Prices are in effect from June 19 – June 25, 2015

Adjustment World Price (AWP)                      50.51                     ELS       Competitiveness Payment                    0.00

Loan Deficiency Payment (LDP)                        1.49                     Fine       Count Adjustment 2014 Crop             0.23

Coarse Count Adjustment (CCA)                       0.00                     Fine       Count Adjustment 2015 Crop             0.18

Source: Farm Service Agency, FSA, USDA

USDA ANNOUNCES SPECIAL IMPORT QUOTA #19
FOR UPLAND COTTON
June 18, 2015

The Department of Agriculture’s Commodity Credit Corporation announced a special import quota for upland cotton that permits importation of a quantity of upland cotton equal to one week’s domestic mill use. The quota will be established on June 25, 2015, allowing importation of 14,667,427 kilograms (67,367 bales) of upland cotton.

Quota number 19 will be established as of June 25, 2015, and will apply to upland cotton purchased not later than September 22, 2015, and entered into the U.S. not later than December 21, 2015. The quota is equivalent to one week’s consumption of cotton by domestic mills at the seasonally-adjusted average rate for the period November 2014 through January 2015, the most recent three months for which data are available.

Future quotas, in addition to the quantity announced, will be established if price conditions warrant.

Regional Summaries

Southeastern Markets

Spot cotton trading was inactive. Supplies and producer offerings were light. Demand was moderate. Average local spot prices were steady. Trading of CCC-loan equities was inactive.

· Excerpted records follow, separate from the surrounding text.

-- ==== Sys2Proof/Laws/Issue.lean ====
section
/-! SUPPORT. What the shared operation of issue does: the gate, the commit of an instruction, and its frame. -/
namespace Sys2Proof.Machine

theorem Group.pendingOf_eq_nil {g : Group} {b : Bool} {rs : List RegId}
    (h : ∀ p ∈ g.pend, p.reg ∈ rs → (p.kind == .fixed) ≠ b) : g.pendingOf b rs = [] := by
  simp only [Group.pendingOf, List.filter_eq_nil_iff, List.any_eq_true, not_exists, not_and]
  intro r hr p hp hc
  simp only [Bool.and_eq_true, beq_iff_eq] at hc
  exact h p hp (hc.1 ▸ hr) hc.2

/-- An instruction that meets the conditions of issue passes the gate. -/
theorem State.Issues.gate {s : State} {f : Form} {bad cls : View → Bool} {w : View} (h : s.Issues f bad cls w) :
    s.gate f bad cls = .go w := by
  obtain ⟨hv, hr, ⟨h1, h2, h3, h4⟩, hc, hg, hb, ha, hl, hro, hcl, harr, hlat, hun, hbar, hfen, -⟩ := h
  have hent : (w.g.hm || w.g.entering.isNone || !w.s.popBusy w.k) = true := by
    cases hh : w.g.hm <;> cases he : w.g.entering <;> simp_all [View.dueCause]
  have hopen : w.open = true := by simp only [View.open, hr, h1, h2, h3, h4, hent]; rfl
  have hbk : (if f.guardOf.isSome then none else w.breakpoint) = none := by
    rcases hb with hb | hb <;> simp [hb]
  have hall : (f.srcs ++ f.dsts ++ f.toks).any (fun x => !w.g.hasOpnd x) = false := by
    simp only [List.any_eq_false]
    intro x hx
    simp [ha x hx]
  unfold State.gate
  simp only [hv, hopen, hc, Bool.not_true, Bool.false_eq_true, if_false, hbk, hall, hl, Bool.or_self, hro, hcl]
  rw [Group.pendingOf_eq_nil (fun p hp hm => absurd hm (hg p hp))]
  simp only [ne_eq, not_true_eq_false, if_false]
  rw [Group.pendingOf_eq_nil (rs := (f.reads w.g.hm ++ _) ++ f.writes w.g.hm)]
  · simp only [not_true_eq_false, if_false]
    have e1 : (f.srcs.contains Opnd.latch && w.sl.latch.isNone) = false := by
      rcases hlat with h | h
      · rw [h]; rfl
      · cases hx : w.sl.latch <;> simp_all
    have e2 : (f.dsts.any (uniformDst w.g.hm) && decide (w.act ≠ w.g.emask)) = false := by
      rcases hun with h | h <;> simp [h]
    have e3 : (f.barrier && decide (w.act ≠ w.g.emask)) = false := by
      rcases hbar with h | h <;> simp [h]
    have e4 : (f.access && w.fenced) = false := by
      rcases hfen with h | h <;> simp [h]
    simp only [e1, e2, e3, e4, Bool.false_eq_true, if_false]
    rw [Group.pendingOf_eq_nil]
    · simp
    · intro p hp hm
      simp only [List.mem_append] at hm
      rcases hm with hm | hm
      · exact absurd hm (harr p hp).1
      · exact absurd hm (hg p hp)
  · intro p hp hm
    simp only [List.mem_append] at hm
    rcases hm with (hm | hm) | hm
    · exact absurd hm (harr p hp).1
    · exact absurd hm (hg p hp)
    · rcases (harr p hp).2 with h | h
      · simp [h]
      · exact absurd hm h

theorem Group.pendingOf_nil_iff {g : Group} {b : Bool} {rs : List RegId} :
    g.pendingOf b rs = [] ↔ ∀ p ∈ g.pend, p.reg ∈ rs → (p.kind == .fixed) ≠ b := by
  constructor
  · intro h p hp hr hc
    have : p.reg ∈ g.pendingOf b rs := by
      simp only [Group.pendingOf, List.mem_filter, List.any_eq_true]
      exact ⟨hr, p, hp, by simp [hc]⟩
    rw [h] at this
    cases this
  · exact Group.pendingOf_eq_nil

/-- The gate lets through exactly what the claims call an instruction that issues. -/
theorem State.Issues.of_gate {s : State} {f : Form} {bad cls : View → Bool} {w : View} (h : s.gate f bad cls = .go w)
    (hacq : w.acquired f = w) : s.Issues f bad cls w := by
  unfold State.gate at h
  split at h
  · cases h
  next w' hv =>
  split at h
  · cases h
  next ho =>
  split at h
  · cases h
  next hc =>
  simp only at h
  split at h
  · cases h
  next hg =>
  split at h
  · cases h
  next hb =>
  split at h
  · cases h
  next ha =>
  split at h
  · cases h
  next hro =>
  split at h
  · cases h
  next hcl =>
  split at h
  · cases h
  next hs =>
  split at h
  · cases h
  next hl =>
  split at h
  · cases h
  next hu =>
  split at h
  · cases h
  next hba =>
  split at h
  · cases h
  next hq =>
  cases h
  have ho : w.open = true := by simpa using ho
  simp only [View.open, Bool.and_eq_true, Bool.not_eq_true', beq_iff_eq] at ho
  obtain ⟨⟨⟨⟨⟨h1, -⟩, h2⟩, h3⟩, h4⟩, h5⟩ := ho
  simp only [Bool.or_eq_true, not_or, Bool.not_eq_true, List.any_eq_false] at ha
  simp only [ne_eq, Decidable.not_not, Group.pendingOf_nil_iff, List.mem_append] at hg hs
  simp only [ne_eq, Bool.or_eq_true, decide_eq_true_eq, not_or, Decidable.not_not, Group.pendingOf_nil_iff, List.mem_append] at hq
  have key : ∀ p ∈ w.g.pend, p.reg ∉ f.reads w.g.hm ∧ p.reg ∉ w.sl.guardRegs := by
    intro p hp
    constructor <;> intro hm
    · have x := hs p hp (by simp [hm])
      have y := hq.1 p hp (by simp [hm])
      revert x y
      cases (p.kind == PendKind.fixed) <;> simp
    · have x := hg p hp hm
      have y := hq.1 p hp (by simp [hm])
      revert x y
      cases (p.kind == PendKind.fixed) <;> simp
  refine ⟨hv, h1, ⟨h2, h3, h4, h5⟩, hc, fun p hp => (key p hp).2, ?_, ?_, ha.2, by simpa using hro, by simpa using hcl, ?_, ?_, ?_, ?_, ?_, hacq⟩
  · cases hf : f.guardOf.isSome
    · exact .inr (by simpa [hf] using hb)
    · exact .inl rfl
  · intro x hx
    have := ha.1 x hx
    revert this
    cases w.g.hasOpnd x <;> simp
  · intro p hp
    refine ⟨(key p hp).1, ?_⟩
    by_cases hm : p.reg ∈ f.writes w.g.hm
    · have x := hs p hp (by simp [hm])
      exact .inl (by simpa using x)
    · exact .inr hm
  · by_cases h : f.srcs.contains Opnd.latch = true
    · refine .inr ?_
      revert hl
      simp only [h, Bool.true_and]
      cases w.sl.latch <;> simp
    · exact .inl (by simpa using h)
  · by_cases h : f.dsts.any (uniformDst w.g.hm) = true
    · exact .inr (by simpa [h] using hu)
    · exact .inl (by simpa using h)
  · by_cases h : f.barrier = true
    · exact .inr (by simpa [h] using hba)
    · exact .inl (by simpa using h)
  · by_cases h : f.access = true
    · exact .inr (by simpa [h] using hq.2)
    · exact .inl (by simpa using h)

/-- With no token unread, an instruction acquires nothing at its operands. -/
theorem View.acquired_nil {w : View} (h : w.g.tokNew = []) (f : Form) : w.acquired f = w := by
  simp [View.acquired, h]

/-- Whether an instruction issues, and a test on its view. -/
def State.goesWith (s : State) (f : Form) (bad cls : View → Bool) (p : View → Bool) : Bool :=
  match s.gate f bad cls with
  | .go w => w.g.sstep == false && w.s.traces.isEmpty && w.g.tokNew.isEmpty && p w
  | _ => false

/-- Where the gate lets an untraced instruction through whose view passes a test, it issues, calmly, with such a view. -/
theorem State.goesWith_issues {s : State} {f : Form} {bad cls : View → Bool} {p : View → Bool} (h : s.goesWith f bad cls p = true) :
    ∃ w, s.Issues f bad cls w ∧ w.Calm ∧ p w = true := by
  unfold State.goesWith at h
  split at h
  · next w hw =>
    simp only [Bool.and_eq_true, beq_iff_eq, List.isEmpty_iff] at h
    exact ⟨w, State.Issues.of_gate hw (View.acquired_nil h.1.2 f), ⟨h.1.1.1, by simp [h.1.1.2]⟩, h.2⟩
  · cases h

/-- The same of a group that may be stepped or traced. -/
def State.issuesWith (s : State) (f : Form) (bad cls : View → Bool) (p : View → Bool) : Bool :=
  match s.gate f bad cls with
  | .go w => w.g.tokNew.isEmpty && p w
  | _ => false

/-- Where the gate lets an instruction through whose view passes a test, it issues with such a view. -/
theorem State.issuesWith_issues {s : State} {f : Form} {bad cls : View → Bool} {p : View → Bool} (h : s.issuesWith f bad cls p = true) :
    ∃ w, s.Issues f bad cls w ∧ p w = true := by
  unfold State.issuesWith at h
  split at h
  · next w hw =>
    simp only [Bool.and_eq_true, List.isEmpty_iff] at h
    exact ⟨w, State.Issues.of_gate hw (View.acquired_nil h.1 f), h.2⟩
  · cases h

/-- Behind the gate, an instruction does what its meaning says. -/
theorem State.issue_of_issues {s : State} {f : Form} {bad cls : View → Bool} {w : View} (h : s.Issues f bad cls w)
    (body : View → Res) : s.issue f bad cls body = s.settle w f (body w) := by
  simp only [State.issue, State.through, h.gate, h.acquired, State.view?_state h.view]

/-! ## The commit of an instruction -/

/-- What every agent reads does not depend on groups, runs, the turn or answers of walks. -/
theorem State.byteAt_frame (s : State) (bs : List Block) (rs : List CoreRun) (n : Nat) (fs : List WalkFail)
    (x : Option (GroupKey × DWord × Nat)) (a : Agent) (l : Loc) :
    ({ s with blocks := bs, runs := rs, turn := n, fails := fs, lastIssue := x } : State).byteAt a l = s.byteAt a l := rfl

theorem OnlyGroup.of_putGroup {s t : State} {k : GroupKey} {g h : Group} (hg : s.group? k = some g)
    (hb : t.blocks = (s.putGroup k h).blocks)
    (hr : t = { s with blocks := t.blocks, runs := t.runs, turn := t.turn, fails := t.fails, lastIssue := t.lastIssue }) : OnlyGroup s t k h := by
  have e : ∀ n, t.block? n = (s.putGroup k h).block? n := fun n => by simp [State.block?, hb]
  have eg : ∀ j, t.group? j = (s.putGroup k h).group? j := fun j => by simp [State.group?, e]
  refine ⟨?_, ?_, ?_, hr, ?_⟩
  · rw [eg, State.group?_putGroup hg]
  · intro j hj
    rw [eg, State.group?_putGroup_ne s h hj]
  · intro n
    rw [e, State.shell_putGroup]
  · intro a l
    rw [hr]
    exact State.byteAt_frame s _ _ _ _ _ a l

theorem State.putGroup_putGroup (s : State) (k : GroupKey) (g h : Group) : (s.putGroup k g).putGroup k h = s.putGroup k h := by
  simp only [State.putGroup, State.modBlock, List.map_map]
  congr 1
  apply List.map_congr_left
  intro b _
  simp only [Function.comp]
  by_cases hb : b.serial = k.block <;> simp [hb]

/-- The end of an untraced run: the slot's latch goes, and the run of the core. -/
theorem State.endRun_untraced {s : State} {core : Nat} {k : GroupKey} {n why : Nat} {g : Group} (hg : s.group? k = some g)
    (ht : ∀ t ∈ s.traces, t.gk ≠ k) :
    s.endRun core k n why =
      { s.putGroup k (g.setSlot n { g.slot n with latch := none }) with runs := s.runs.filter (fun r => !(r.core == core)) } := by
  have hn : s.traces.find? (fun t => t.gk == k) = none := by
    simp only [List.find?_eq_none, beq_iff_eq]
    exact ht
  have e : s.traceRunEnd k why = s := by simp [State.traceRunEnd, hn]
  simp only [State.endRun, e, State.modGroup_eq hg]
  rfl

/-- The group that an instruction leaves: its slot placed, the instruction counted. -/
def Done.leaves (d : Done) (w : View) (f : Form) : Group :=
  let g := d.flow.apply w f.len d.latch d.g
  if d.flow.counts then { g with icnt := g.icnt + 1 } else g

theorem View.trapAfter_calm {w : View} {d : Done} (hc : w.g.sstep = false) (ha : d.after = none) : w.trapAfter d = none := by
  simp [View.trapAfter, hc, ha]

/-- The state between an instruction's slot placement and the end of its run. -/
def State.placed (s : State) (w : View) (f : Form) (d : Done) : State :=
  let t := (s.putGroup w.k (d.leaves w f)).noteIssue w
  { t with fails := t.fails.filter (fun x => !(x.gk == w.k && x.slot == w.n)) }

theorem State.commit_eq (s : State) (w : View) (f : Form) (d : Done) (hc : w.g.sstep = false) (ha : d.after = none) :
    s.commit w f d = d.post (s.placed w f d) ∨ ∃ y, s.commit w f d = (d.post (s.placed w f d)).endRun w.g.core w.k w.n y := by
  simp only [State.commit, View.trapAfter_calm hc ha]
  simp only [State.placed, Done.leaves]
  split
  · next y _ => exact .inr ⟨y, rfl⟩
  · exact .inl rfl

theorem State.placed_group {s : State} {w : View} {f : Form} {d : Done} (hv : s.view? = some w) :
    (s.placed w f d).group? w.k = some (d.leaves w f) :=
  State.group?_putGroup (h := d.leaves w f) (State.view?_group hv)

theorem State.placed_untraced {s : State} {w : View} {f : Form} {d : Done} (ht : ∀ t ∈ s.traces, t.gk ≠ w.k) :
    ∀ t ∈ (s.placed w f d).traces, t.gk ≠ w.k := by
  intro t h
  simp only [State.placed, State.noteIssue, State.putGroup, State.modBlock, List.mem_map] at h
  obtain ⟨u, hu, rfl⟩ := h
  have := ht u hu
  simp [this]

theorem State.placed_traces {s : State} {w : View} {f : Form} {d : Done} (ht : ∀ t ∈ s.traces, t.gk ≠ w.k) :
    (s.placed w f d).traces = s.traces := by
  simp only [State.placed, State.noteIssue, State.putGroup, State.modBlock]
  conv_rhs => rw [← List.map_id s.traces]
  apply List.map_congr_left
  intro t h
  simp [ht t h]

theorem State.placed_rest {s : State} {w : View} {f : Form} {d : Done} (ht : ∀ t ∈ s.traces, t.gk ≠ w.k) :
    s.placed w f d = { s with blocks := (s.putGroup w.k (d.leaves w f)).blocks, runs := (s.placed w f d).runs,
                              turn := s.turn + 1, fails := (s.placed w f d).fails,
                              lastIssue := (s.placed w f d).lastIssue } := by
  have h := State.placed_traces (s := s) (w := w) (f := f) (d := d) ht
  simp only [State.placed, State.noteIssue, State.putGroup, State.modBlock] at h ⊢
  simp [h]

/-- What a plain instruction leaves: its group, placed, perhaps with its latch cleared by the end of the run. -/
theorem State.commit_plain {s : State} {w : View} {f : Form} {d : Done} (hv : s.view? = some w) (hc : w.Calm) (hp : d.post = id)
    (ha : d.after = none) :
    ∃ g', OnlyGroup s (s.commit w f d) w.k g' ∧
      (g' = d.leaves w f ∨ g' = (d.leaves w f).setSlot w.n { (d.leaves w f).slot w.n with latch := none }) := by
  have hs := State.view?_state hv
  have ht : ∀ t ∈ s.traces, t.gk ≠ w.k := hs ▸ hc.2
  have hr := State.placed_rest (f := f) (d := d) ht
  rcases State.commit_eq s w f d hc.1 ha with h | ⟨y, h⟩
  · refine ⟨_, ?_, .inl rfl⟩
    rw [h, hp]
    refine OnlyGroup.of_putGroup (State.view?_group hv) (by rw [id, hr]) ?_
    rw [id]
    conv_lhs => rw [hr]
    rw [hr]
  · refine ⟨_, ?_, .inr rfl⟩
    rw [h, hp, id, State.endRun_untraced (State.placed_group hv) (State.placed_untraced ht)]
    refine OnlyGroup.of_putGroup (State.view?_group hv) ?_ ?_
    · rw [hr]
      have e := congrArg State.blocks (State.putGroup_putGroup s w.k (d.leaves w f)
        ((d.leaves w f).setSlot w.n { (d.leaves w f).slot w.n with latch := none }))
      simpa only [State.putGroup, State.modBlock] using e
    · rw [hr]
      rfl

end Sys2Proof.Machine
end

Mostly clear to partly cloudy conditions prevailed across the region throughout the period. Scattered afternoon pop-up thunderstorms brought localized precipitation to areas from the Gulf Coast to the Carolinas and Virginia. Precipitation totals measured from one-quarter of an inch of day-to-day moisture in the lower southeast to in excess of two inches of heavy downpours in concentrated areas of the Carolinas late week. However, many areas missed significant precipitation and additional moisture was needed as hot and dry weather had begun to stress plants. Temperatures prevailed in the mid-to-upper 90s and peaked into the low 100s in some areas. Squaring was underway across the region, but crop progress was variable due to re-planting activity in flooded fields and in areas where planting was delayed on dryland acreage, due to lack of moisture. Plant-growth regulator applications were getting underway as the hot weather rapidly advanced the crop. Plant bugs were present in some of the earliest planted fields in Alabama and North Carolina and treatments were underway. Aphids were present in isolated areas. Crews continued to hand pull Palmer amaranth (pigweed) escapes.

South Central Markets
North Delta

Spot cotton trading was inactive. Supplies of available cotton and demand were light. Average local spot prices were steady. Trading of CCC-loan equities was inactive. No forward contracting was reported.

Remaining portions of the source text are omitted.